The steam driven pumps are built with either single or compound steam cylinders, fitted with new and improved valve gear, and with their arrangement of fly-wheels, insures smooth running, making full strokes free from vibration.

Fig. 361.—See page [70].


AIR COMPRESSORS.

Compressed air is air compressed by mechanical force into a state of more or less increased density. The power obtained from the expansion of greatly compressed air in a cylinder, on being set free is used in many applications as a substitute for steam or other force as in operating drills, shop tools and engines which are driven by the elastic force of compressed air.

A compressor is a machine usually driven by steam by which air is compressed in a receiver so that its expansion may be utilized as a source of power at distances where an ordinary engine could not be conveniently used.

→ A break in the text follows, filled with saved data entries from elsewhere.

/-- A join releases its members part by part, at the program counter of their records. -/
theorem State.joinRelease_eq {s : State} {q n pc : Nat} (hne : s.members q n ≠ [])
    (hpc : ∀ u ∈ s.members q n, ((s.thread u).topRec.map JoinRec.pc) = some pc) :
    s.joinRelease q n = (s.joinParts (s.members q n)).foldl (fun st ts => st.gather ts pc)
      (s.modThreads (s.members q n) fun T => { T with joinStack := T.joinStack.dropLast }) := by
  obtain ⟨u, us, hms⟩ := List.exists_cons_of_ne_nil hne
  have htop := hpc u (hms ▸ List.mem_cons_self)
  unfold State.joinRelease
  dsimp only
  rw [State.joinParts, List.foldl_append, List.foldl_map, hms]
  simp only [htop, Option.getD_some]
  rfl

/-- The members of a record whose join is ready go on together, pinned group by pinned group (R112). -/
theorem State.joinRelease_releases {s : State} {q n pc : Nat} (hsort : FMap.sorted s.threads = true) (hready : s.joinReady q n = true)
    (hhoused : s.Housed (s.members q n)) (hpc : ∀ u ∈ s.members q n, ((s.thread u).topRec.map JoinRec.pc) = some pc) :
    (s.joinRelease q n).mem = s.mem ∧ ∀ u ∈ s.members q n, (s.joinRelease q n).pcOf u = some pc ∧
      ((s.joinRelease q n).thread u).joinStack = (s.thread u).joinStack.dropLast ∧
      ((s.joinRelease q n).thread u).pinned = (s.thread u).pinned ∧
      ∀ v ∈ s.members q n, (s.thread u).pinned = true → (s.thread v).pinned = true →
        (((s.joinRelease q n).thread u).disp = ((s.joinRelease q n).thread v).disp ↔ (s.thread u).pgrp = (s.thread v).pgrp) := by
  obtain ⟨hne, hall⟩ : s.members q n ≠ [] ∧ ∀ u ∈ s.members q n, s.atJoin u = true := by
    simp only [State.joinReady, Bool.and_eq_true, Bool.not_eq_true', List.all_eq_true] at hready
    exact ⟨by simpa using hready.1, fun u hu => (hready.2 u hu).1⟩
  set popped := s.modThreads (s.members q n) fun T => { T with joinStack := T.joinStack.dropLast } with hpopped
  have hchanged := s.changed_modThreads (State.members_nodup hsort q n) fun T => { T with joinStack := T.joinStack.dropLast }
  rw [← hpopped] at hchanged
  have hseated : ∀ ts ∈ s.joinParts (s.members q n), ∀ u ∈ ts, ∃ k p, popped.Seated u k p := by
    intro ts hts u hu
    have hmem := State.mem_of_mem_joinParts hts hu
    obtain ⟨g, G, hgroup, hfind⟩ := State.atJoin_group (hall u hmem)
    obtain ⟨hdisp, hlt, hG⟩ := hhoused.seated hmem hgroup hfind
    refine ⟨g, G.pc, ?_, ?_, ?_⟩
    · rw [hchanged.there u hmem]
      exact hdisp
    · rw [hchanged.rest]
      exact hlt
    · rw [hchanged.rest]
      exact hG
  have hgathers := State.foldl_gather pc (s.joinParts_disjoint (s.members q n)) hseated
  rw [State.joinRelease_eq hne hpc]
  generalize (s.joinParts (s.members q n)).foldl (fun st ts => st.gather ts pc) popped = t at hgathers ⊢
  refine ⟨hgathers.mem.trans (by rw [hchanged.rest]), fun u hu => ⟨?_, ?_, ?_, fun v hv hpu hpv => ⟨fun heq => ?_, fun heq => ?_⟩⟩⟩
  · obtain ⟨ts, hts, hin⟩ := State.exists_joinPart (s := s) hu
    obtain ⟨k, -, hseat⟩ := hgathers.seated ts hts
    exact (hseat u hin).pcOf
  · rw [hgathers.threads u, hchanged.there u hu]
  · rw [hgathers.threads u, hchanged.there u hu]
  · obtain ⟨hpart, hin⟩ := State.pinned_joinPart hu hpu
    obtain ⟨hpart', hin'⟩ := State.pinned_joinPart hv hpv
    have hsame := hgathers.apart _ hpart _ hpart' u hin v hin' heq
    rw [hsame] at hin
    exact beq_iff_eq.mp (List.mem_filter.mp hin).2
  · obtain ⟨hpart, hin⟩ := State.pinned_joinPart hu hpu
    obtain ⟨-, hin'⟩ := State.pinned_joinPart hv hpv
    obtain ⟨k, -, hseat⟩ := hgathers.seated _ hpart
    rw [← heq] at hin'
    exact (hseat u hin).1.trans (hseat v hin').1.symm

/-! ## Pinned groups (R124) -/

theorem State.gpinReady_of {s : State} {b core p pc : Nat} (hne : s.pinnedOf b core p ≠ [])
    (hpc : ∀ u ∈ s.pinnedOf b core p, s.gpinPc u = some pc) : s.gpinReady b core p = true := by
  obtain ⟨u, us, hus⟩ := List.exists_cons_of_ne_nil hne
  rw [hus] at hpc
  unfold State.gpinReady
  rw [hus]
  simp only [hpc u List.mem_cons_self, Option.isSome_some, Bool.true_and, List.all_eq_true, beq_iff_eq]
  exact fun v hv => hpc v (List.mem_cons_of_mem _ hv)

/-- The threads of a pinned group that wait at one GPIN go on as one pinned group at the next word. -/
theorem State.gpinRelease_releases {s : State} {b core p pc : Nat} (hsort : FMap.sorted s.threads = true)
    (hne : s.pinnedOf b core p ≠ []) (hpc : ∀ u ∈ s.pinnedOf b core p, s.gpinPc u = some pc) (hhoused : s.Housed (s.pinnedOf b core p)) :
    (s.gpinRelease b core p).mem = s.mem ∧ ∀ u ∈ s.pinnedOf b core p, (s.gpinRelease b core p).pcOf u = some (pc + 8) ∧
      ((s.gpinRelease b core p).thread u).pinned = true ∧ ((s.gpinRelease b core p).thread u).disp = .group s.nextId := by
  have hchanged := s.changed_modThreads (State.pinnedOf_nodup hsort b core p) fun T => { T with pinned := true }
  have heq : s.gpinRelease b core p = (s.modThreads (s.pinnedOf b core p) fun T => { T with pinned := true }).gather
      (s.pinnedOf b core p) (pc + 8) := by
    obtain ⟨u, us, hus⟩ := List.exists_cons_of_ne_nil hne
    rw [hus] at hpc
    unfold State.gpinRelease
    rw [hus]
    dsimp only
    rw [hpc u List.mem_cons_self, Option.getD_some]
  have hgathers := State.gather_gathers (s := s.modThreads (s.pinnedOf b core p) fun T => { T with pinned := true }) hne
    (fun u hu => by
      obtain ⟨g, G, hgroup, hfind⟩ := State.gpinPc_group (hpc u hu)
      obtain ⟨hdisp, hlt, hG⟩ := hhoused.seated hu hgroup hfind
      exact ⟨g, G.pc, by rw [hchanged.there u hu]; exact hdisp, by rw [hchanged.rest]; exact hlt, by rw [hchanged.rest]; exact hG⟩) (pc + 8)
  have hid : (s.modThreads (s.pinnedOf b core p) fun T => { T with pinned := true }).nextId = s.nextId := by rw [hchanged.rest]
  rw [heq]
  refine ⟨hgathers.mem.trans (by rw [hchanged.rest]), fun u hu => ⟨(hgathers.seated u hu).pcOf, ?_, ?_⟩⟩
  · rw [hgathers.threads u, hchanged.there u hu]
  · rw [(hgathers.seated u hu).1, hid]

/-- The lines that stay are those that lie outside every range (R130). -/
theorem State.icacheDrop_eq (s : State) (ranges : List (Nat × Nat)) : s.icacheDrop ranges =
    { s with icache := s.icache.filter fun p => ranges.all fun r => decide (p.1 < r.1 ∨ r.1 + r.2 ≤ p.1) } := by
  have hkept (p : Nat × Line) : (!ranges.any fun r => decide (r.1 ≤ p.1 ∧ p.1 < r.1 + r.2)) =
      ranges.all fun r => decide (p.1 < r.1 ∨ r.1 + r.2 ≤ p.1) := by
    simp only [List.not_any_eq_all_not, ← decide_not, Nat.not_le, Nat.not_lt, not_and_or]
  simp only [State.icacheDrop, hkept]

end Machine

open Machine

/-- Settles O38: joins and pinned groups by how their threads gather, the other events each by its own condition. -/
theorem sequencerEvents : Obligations.SequencerEvents := by
  intro s placed
  refine ⟨fun q n pc hsort hready hplaced hpc => ?_, fun b p pc halone hsort hne hpc hplaced => ?_, fun q l hfrozen => ?_,
    fun id g ranges hfind => ?_, fun q n B hfind hcand hold => ?_⟩
  · have hexec : exec (.joinRelease q n) s = .next (s.joinRelease q n) := by
      rw [exec_joinRelease, execJoinRelease, event, hready]
      rfl
    exact ⟨_, hexec, State.joinRelease_releases hsort hready hplaced hpc⟩
  · have hready := State.gpinReady_of hne hpc
    have hexec : exec (.gpinRelease b p) s = .next (s.gpinRelease b (s.block b).core p) := by
      have hcores : s.coresOf b = [(s.block b).core] := by rw [State.coresOf, halone]
      rw [exec_gpinRelease, execGpinRelease, event, hcores]
      simp only [List.any_cons, List.any_nil, Bool.or_false, hready, if_true, List.foldl_cons, List.foldl_nil]
    obtain ⟨hmem, hgo⟩ := State.gpinRelease_releases hsort hne hpc hplaced
    exact ⟨_, s.nextId, hexec, hmem, hgo⟩
  · have hexec : exec (.icacheFill q) s = .next ((s.icacheAdd l).modSeqr q fun Q => { Q with frozen := none }) := by
      rw [exec_icacheFill, execIcacheFill, event, hfrozen]
      rfl
    refine ⟨_, hexec, ?_, s.find_icacheAdd_self l, fun k hk => s.find_icacheAdd_ne hk⟩
    rw [State.icacheAdd_rest]
    rfl
  · rw [exec_iprefInvComplete, execIprefInvComplete, event, hfind]
    simp only [State.icacheDrop_eq, Option.isSome_some, if_true]
  · have htimed : s.binTimedOut q n = true := by
      unfold State.binTimedOut
      rw [show s.bins.find (binKey q n) = some B from hfind]
      simp only [hcand, Bool.not_false, Bool.true_and, decide_eq_true_eq]
      exact hold
    rw [exec_binCandidateTimeout, execBinCandidateTimeout, event, htimed]
    rfl

end Sys2Proof
end
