-- ==== Sys2Proof/Machine/Control.lean ====
section
/-! DEFINITION. The control commands NOP and RDREG (44_control.md rules R146, R147). -/

namespace Sys2Proof.Machine

open Sys2Proof

/-- NOP (44_control.md R146). -/
def execNop (s : State) : Host.Outcome State Fault Refusal := respondOk s 0

/-- RDREG (44_control.md R147): a listed register's value, or ILLEGAL for a reserved number. -/
def execRdreg (regno : BitVec 8) (s : State) : Host.Outcome State Fault Refusal :=
  match regOfNumber? regno with
  | some r => respondOk s (s.readReg r)
  | none => raiseIllegal s

end Sys2Proof.Machine
end

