-- ==== Sys2Proof/Machine/Timer.lean ====
section
/-! DEFINITION. The retransmission timer's command SND_TICK (43_timer.md rules R134 to R141). -/

namespace Sys2Proof.Machine

open Sys2Proof

/-- Accumulation: `tmr_elapsed` grows by the ticked time, saturating (43_timer.md R136). -/
def State.accumulate (s : State) (elapsed : Word) : State :=
  { s with tmrElapsed := sat64 (s.tmrElapsed.toNat + elapsed.toNat) }

/-- Backoff: unless the raw window is 0 and the retransmitted segment carries no SYN, the timeout
doubles and the consecutive count grows by 1, both saturating (43_timer.md R139). -/
def State.backoff (s : State) (front : Entry) : State :=
  if s.sndWindow ≠ 0 ∨ front.syn = true then
    { s with
      tmrRto := sat64 (2 * s.tmrRto.toNat)
      tmrConsec := sat64 (s.tmrConsec.toNat + 1) }
  else s

/-- An expiry: the oldest outstanding segment goes out again as it is (43_timer.md R138), the timer
backs off (R139), and the accumulator restarts (R140). -/
def State.expire (s : State) (front : Entry) : State :=
  { (s.emit .retx front).backoff front with tmrElapsed := 0 }

/-- SND_TICK (43_timer.md R134). -/
def execSndTick (s : State) : Host.Outcome State Fault Refusal :=
  if s.tmrRunning then
    match s.queue with
    | [] => respondOk s.timerStop (bitResult false)
    | front :: _ =>
      let t := s.accumulate s.port.opa
      if t.tmrElapsed.toNat < t.tmrRto.toNat then respondOk t (bitResult false)
      else respondOk (t.expire front) (bitResult true)
  else respondOk s (bitResult false)

end Sys2Proof.Machine
end

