/-! ### Encoding -/

/-- 30_encoding.md R73 to R76, R82: the decoder and the encoder are inverse to each other on the
well-formed commands and on the words that are not reserved. -/
def Obligations.DecodeInvertsEncode : Prop :=
  (∀ i : Instr, i.wellFormed = true → decode (encode i) = .ok i) ∧
    (∀ (w : CmdWord) (i : Instr), decode w = .ok i → i.wellFormed = true ∧ encode i = w)

/-- 30_encoding.md R83: the command words in hexadecimal, read by the decoder and written by the
encoder. -/
def Obligations.CommandWordsInHexadecimal : Prop :=
  decode 0x0000 = .ok .nop ∧ encode .nop = 0x0000 ∧
    decode 0x0001 = .ok .sncWrap ∧ encode .sncWrap = 0x0001 ∧
    decode 0x0002 = .ok .sncUnwrap ∧ encode .sncUnwrap = 0x0002 ∧
    decode 0x0010 = .ok (.raInsert false) ∧ encode (.raInsert false) = 0x0010 ∧
    decode 0x0110 = .ok (.raInsert true) ∧ encode (.raInsert true) = 0x0110 ∧
    decode 0x0020 = .ok .sndFill ∧ encode .sndFill = 0x0020 ∧
    decode 0x0021 = .ok .sndAck ∧ encode .sndAck = 0x0021 ∧
    decode 0x0022 = .ok .sndTick ∧ encode .sndTick = 0x0022 ∧
    decode 0x0023 = .ok .sndEmpty ∧ encode .sndEmpty = 0x0023 ∧
    decode 0x1030 = .ok (.rdreg 0x10) ∧
    (∀ r : BitVec 8, encode (.rdreg r) = (r.zeroExtend 16 <<< 8) ||| 0x30)

/-- 30_encoding.md R81, R82: the decoder rejects exactly the reserved words. -/
def Obligations.DecoderRejectsReservedWords : Prop :=
  ∀ w : CmdWord, (∃ e, decode w = .error e) ↔ reservedWord w

/-! ### The machine -/

/-- 30_encoding.md R71, R82, 60_exceptions.md R154: with a command next, a step samples its word and
operands and is the meaning of the instruction the word decodes to. -/
def Obligations.StepRunsDecodedCommand : Prop :=
  ∀ (s : State) (c : Command) (rest : List HostEvent) (i : Instr),
    s.host = .command c :: rest → HostInv s → decode c.cmd = .ok i →
      step s = exec i { s with host := rest, port := c }

/-- The same for the state in which a word of the opcode table is presented. How that state presents
it is the model's choice (log 7): `withFetchWord` puts one command in front of what the host does next,
its word the low bits of the one given and its operands the values left on the ports. -/
def Obligations.PresentedWordRuns : Prop :=
  ∀ (s : State) (nbits w : Nat) (i : Instr),
    HostInv s → decodeTableWord nbits w = some i →
      step (s.withFetchWord nbits w) =
        exec i { s with port := { s.port with cmd := BitVec.ofNat 16 (w % 2 ^ nbits) } }

/-- 60_exceptions.md R150, with R79, R80, R81: a command is answered ILLEGAL exactly for the five
causes, and then RES is 0 and nothing but the interface changes. -/
def Obligations.IllegalExactlyForBadCommands : Prop :=
  ∀ (s : State) (c : Command) (rest : List HostEvent),
    s.host = .command c :: rest → HostInv s →
      ∃ (t : State) (a : Answer), step s = .next t ∧ t.answer = some a ∧
        (a.status = .illegal ↔ reservedWord c.cmd ∨ badOperands s.params c) ∧
        (a.status = .illegal →
          a.res = 0 ∧ t = { s with host := rest, port := c, answer := some a })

The compressor proper comprises two sets of valves, usually designed to be opened automatically by excess of pressure under them and to be closed by gravity or by the action of springs when the pressures become equal. The inlet valves open just after the piston commences its stroke, when the expansion of the compressed air remaining in the cylinder behind the piston has lowered the pressure above the valves. They close at the end of the intake stroke, just as the piston comes to rest. The outlet valve lifts during the compression stroke, at about the time the rising pressure in the cylinder becomes equal to that in the outlet passage above the valves; and they close when the flow of air ceases as the piston completes its stroke.